Tho my ISP provides symmetric gigabit internet & static IP for only €15 so I'll ignore that

This is really very affordable. Here we have to pay at least three times as much for a fiber and not less then € 30 for a simple old DSL copper cable.

crazypotato142

@Gertjan
But the device gets IPv6 over OpenVPN tunnel. Wouldn't that mean it has the connectivity and with a prefix translation I could use IPv6? Like Teredo or HE.

@eagle61

This is really very affordable. Here we have to pay at least three times as much for a fiber and not less then € 30 for a simple old DSL copper cable.

That's unfortunate. I'm just lucky because they only offer that only over their own infrastructure and it's not very wide. The carrier and the other 2 popular ISP's have way more expensive prices but still not as much as yours.

Gertjan

@crazypotato142 said in [solved] WAN gets IPv6 but LAN can't:

Wouldn't that mean it has the connectivity and with a prefix translation I could use IPv6? Like Teredo or HE.

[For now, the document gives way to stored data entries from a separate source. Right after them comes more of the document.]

theorem execMsiXMessage_keeps {s0 a1 s1} (h_1 : Keeps s0 s1) :
    KeepsO s0 (execMsiXMessage a1 s1) := by
  unfold execMsiXMessage
  try dsimp only
  exact keepsO_next (keeps_ite (fun _ => h_1) (fun _ => keeps_mk h_1 rfl))

theorem execStepValue_keeps {s0 a1 s1} (h_1 : Keeps s0 s1) :
    KeepsO s0 (execStepValue a1 s1) := by
  unfold execStepValue
  try dsimp only
  exact keepsO_next (timeCtlWrite_keeps h_1)

theorem execStepDomain_keeps {s0 a1 s1} (h_1 : Keeps s0 s1) :
    KeepsO s0 (execStepDomain a1 s1) := by
  unfold execStepDomain
  try dsimp only
  exact keepsO_next (timeCtlWrite_keeps h_1)

theorem execLoadA_keeps {s0 a1 s1} (h_1 : Keeps s0 s1) :
    KeepsO s0 (execLoadA a1 s1) := by
  unfold execLoadA
  try dsimp only
  exact keepsO_next (timeCtlWrite_keeps h_1)

theorem execLoadB_keeps {s0 a1 s1} (h_1 : Keeps s0 s1) :
    KeepsO s0 (execLoadB a1 s1) := by
  unfold execLoadB
  try dsimp only
  exact keepsO_next (timeCtlWrite_keeps h_1)

theorem execSelect_keeps {s0 a1 s1} (h_1 : Keeps s0 s1) :
    KeepsO s0 (execSelect a1 s1) := by
  unfold execSelect
  try dsimp only
  exact keepsO_next (timeCtlWrite_keeps h_1)

theorem execRateHiWrite_keeps {s0 a1 a2 s1} (h_1 : Keeps s0 s1) :
    KeepsO s0 (execRateHiWrite a1 a2 s1) := by
  unfold execRateHiWrite
  try dsimp only
  exact keepsO_next (keeps_ite (fun _ => h_1) (fun _ => rateHi_keeps h_1))

theorem execTpSnapSecLoRead_keeps {s0 a1 s1} (h_1 : Keeps s0 s1) :
    KeepsO s0 (execTpSnapSecLoRead a1 s1) := by
  unfold execTpSnapSecLoRead
  try dsimp only
  exact keepsO_next (State.say_keeps (readReg_keeps h_1))

theorem execRcRead_keeps {s0 a1 a2 s1} (h_1 : Keeps s0 s1) :
    KeepsO s0 (execRcRead a1 a2 s1) := by
  unfold execRcRead
  try dsimp only
  exact keepsO_next (keeps_ite (fun _ => State.say_keeps (readReg_keeps h_1)) (fun _ => State.sayError_keeps (readReg_keeps h_1)))

theorem execChkFrameRead_keeps {s0 a1 a2 s1} (h_1 : Keeps s0 s1) :
    KeepsO s0 (execChkFrameRead a1 a2 s1) := by
  unfold execChkFrameRead
  try dsimp only
  exact keepsO_next (keeps_ite (fun _ => h_1) (fun _ => State.say_keeps (readReg_keeps h_1)))

theorem execSramLoRead_keeps {s0 a1 s1} (h_1 : Keeps s0 s1) :
    KeepsO s0 (execSramLoRead a1 s1) := by
  unfold execSramLoRead
  try dsimp only
  exact keepsO_next (State.say_keeps (readReg_keeps h_1))

theorem execBlow_keeps {s0 a1 s1} (h_1 : Keeps s0 s1) :
    KeepsO s0 (execBlow a1 s1) := by
  unfold execBlow
  try dsimp only
  exact keepsO_next (dbgLockWrite_keeps h_1)

theorem execStart_keeps {s0 a1 s1} (h_1 : Keeps s0 s1) :
    KeepsO s0 (execStart a1 s1) := by
  unfold execStart
  try dsimp only
  exact keepsO_next (pushCtlWrite_keeps h_1)

theorem execGo_keeps {s0 a1 s1} (h_1 : Keeps s0 s1) :
    KeepsO s0 (execGo a1 s1) := by
  unfold execGo
  try dsimp only
  exact keepsO_next (pushCtlWrite_keeps h_1)

theorem execSysPushDataWrite_keeps {s0 a1 s1} (h_1 : Keeps s0 s1) :
    KeepsO s0 (execSysPushDataWrite a1 s1) := by
  unfold execSysPushDataWrite
  try dsimp only
  exact keepsO_next (pushDataWrite_keeps h_1)

theorem execRemap_keeps {s0 s1} (h_1 : Keeps s0 s1) :
    KeepsO s0 (execRemap s1) := by
  unfold execRemap
  try dsimp only
  exact keepsO_next (keeps_ite (fun _ => keeps_mk h_1 rfl) (fun _ => h_1))

theorem execSliceBypass_keeps {s0 a1 a2 s1} (h_1 : Keeps s0 s1) :
    KeepsO s0 (execSliceBypass a1 a2 s1) := by
  unfold execSliceBypass
  try dsimp only
  exact keepsO_next (keeps_ite (fun _ => h_1) (fun _ => writeReg_keeps h_1))

theorem execSramCtlWrite_keeps {s0 a1 s1} (h_1 : Keeps s0 s1) :
    KeepsO s0 (execSramCtlWrite a1 s1) := by
  unfold execSramCtlWrite
  try dsimp only
  exact keepsO_next (sramCtl_keeps h_1)

theorem execHeadWm_keeps {s0 a1 a2 s1} (h_1 : Keeps s0 s1) :
    KeepsO s0 (execHeadWm a1 a2 s1) := by
  unfold execHeadWm
  try dsimp only
  exact keepsO_next (keeps_ite (fun _ => h_1) (fun _ => headWmWrite_keeps h_1))

theorem execHeadGatePol_keeps {s0 a1 a2 s1} (h_1 : Keeps s0 s1) :
    KeepsO s0 (execHeadGatePol a1 a2 s1) := by
  unfold execHeadGatePol
  try dsimp only
  exact keepsO_next (keeps_ite (fun _ => h_1) (fun _ => headPolWrite_keeps h_1))

theorem pcieWrite_keeps {s0 a1 a2 a3 s1} (h_1 : Keeps s0 s1) :
    Keeps s0 (pcieWrite a1 a2 a3 s1) := by
  unfold pcieWrite
  try dsimp only
  exact keeps_ite (fun _ => writeReg_keeps h_1) (fun _ => keeps_mk h_1 rfl)

theorem execRegisterWrite_keeps {s0 a1 a2 a3 s1} (h_1 : Keeps s0 s1) :
    KeepsO s0 (execRegisterWrite a1 a2 a3 s1) := by
  unfold execRegisterWrite
  try dsimp only
  exact keepsO_next (pcieWrite_keeps h_1)

theorem State.windowDrop_keeps {s0 s1} (h_1 : Keeps s0 s1) :
    Keeps s0 (State.windowDrop s1) := by
  unfold State.windowDrop
  try dsimp only
  exact keeps_ite (fun _ => keeps_mk h_1 rfl) (fun _ => h_1)

theorem State.dropPosted_keeps {s0 s1} (h_1 : Keeps s0 s1) :
    Keeps s0 (State.dropPosted s1) := by
  unfold State.dropPosted
  try dsimp only
  exact keeps_mk h_1 rfl

theorem State.capture_keeps {s0 s1 a2 a3 a4 a5 a6} (h_1 : Keeps s0 s1) :
    Keeps s0 (State.capture s1 a2 a3 a4 a5 a6) := by
  unfold State.capture
  try dsimp only
  exact keeps_ite (fun _ => h_1) (fun _ => keeps_mk h_1 rfl)

theorem State.captureWord_keeps {s0 s1 a2 a3 a4 a5} (h_1 : Keeps s0 s1) :
    Keeps s0 (State.captureWord s1 a2 a3 a4 a5) := by
  unfold State.captureWord
  try dsimp only
  exact State.capture_keeps (State.drawNat_keeps h_1)

theorem execBar2Write_keeps {s0 a1 a2 s1} (h_1 : Keeps s0 s1) :
    KeepsO s0 (execBar2Write a1 a2 s1) := by
  unfold execBar2Write
  try dsimp only
  exact keepsO_next (keeps_ite (fun _ => State.windowDrop_keeps h_1) (fun _ => keeps_ite (fun _ => h_1) (fun _ => keeps_ite (fun _ => keeps_mk
      h_1 rfl) (fun _ => keeps_ite (fun _ => keeps_mk h_1 rfl) (fun _ => keeps_ite (fun _ => State.guardedWrite_keeps h_1) (fun _ =>
      State.dropPosted_keeps (State.captureWord_keeps (State.guardedWrite_keeps h_1))))))))

theorem State.sayOnes_keeps {s0 s1 a2} (h_1 : Keeps s0 s1) :
    Keeps s0 (State.sayOnes s1 a2) := by
  unfold State.sayOnes
  try dsimp only
  exact State.say_keeps h_1

theorem State.sayData_keeps {s0 s1 a2 a3} (h_1 : Keeps s0 s1) :
    Keeps s0 (State.sayData s1 a2 a3) := by
  unfold State.sayData
  try dsimp only
  exact keeps_mk h_1 rfl

theorem State.readStore_keeps {s0 s1 a2 a3} (h_1 : Keeps s0 s1) :
    Keeps s0 (State.readStore s1 a2 a3).2.2 := by
  unfold State.readStore
  try dsimp only
  exact keepsAt_ite (P := fun x : _ × _ × State => Keeps s0 x.2.2) (fun _ => h_1) (fun _ => State.readMem_keeps h_1)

Imho : don't invest any time in using Toredo. That's a dying concept.
HE (tunnel broker) is something else. I've been using it for years, as they implement a clean and close to perfect, one of the best IPv6 implementations. Their services are not free ! That is, it won't cost you any money, and they even send you a free (yes) T-Shirt when you finish their IPv6 certification process. It's back to school-time-again, and do their multiple choice exam.
They offer a /64 to start with, but don't bother, go for the whopping /48 right way 65535 prefixes.
Your WAN will have a IPv6 GUA.
Downsides :
The POP needs to be close to you.
The connection can be interpreted by the site you visit as some sort of VPN connection (there is a work around available if you use pfBlockerng).
The POPs can be crowed, so the speed won't be stellar.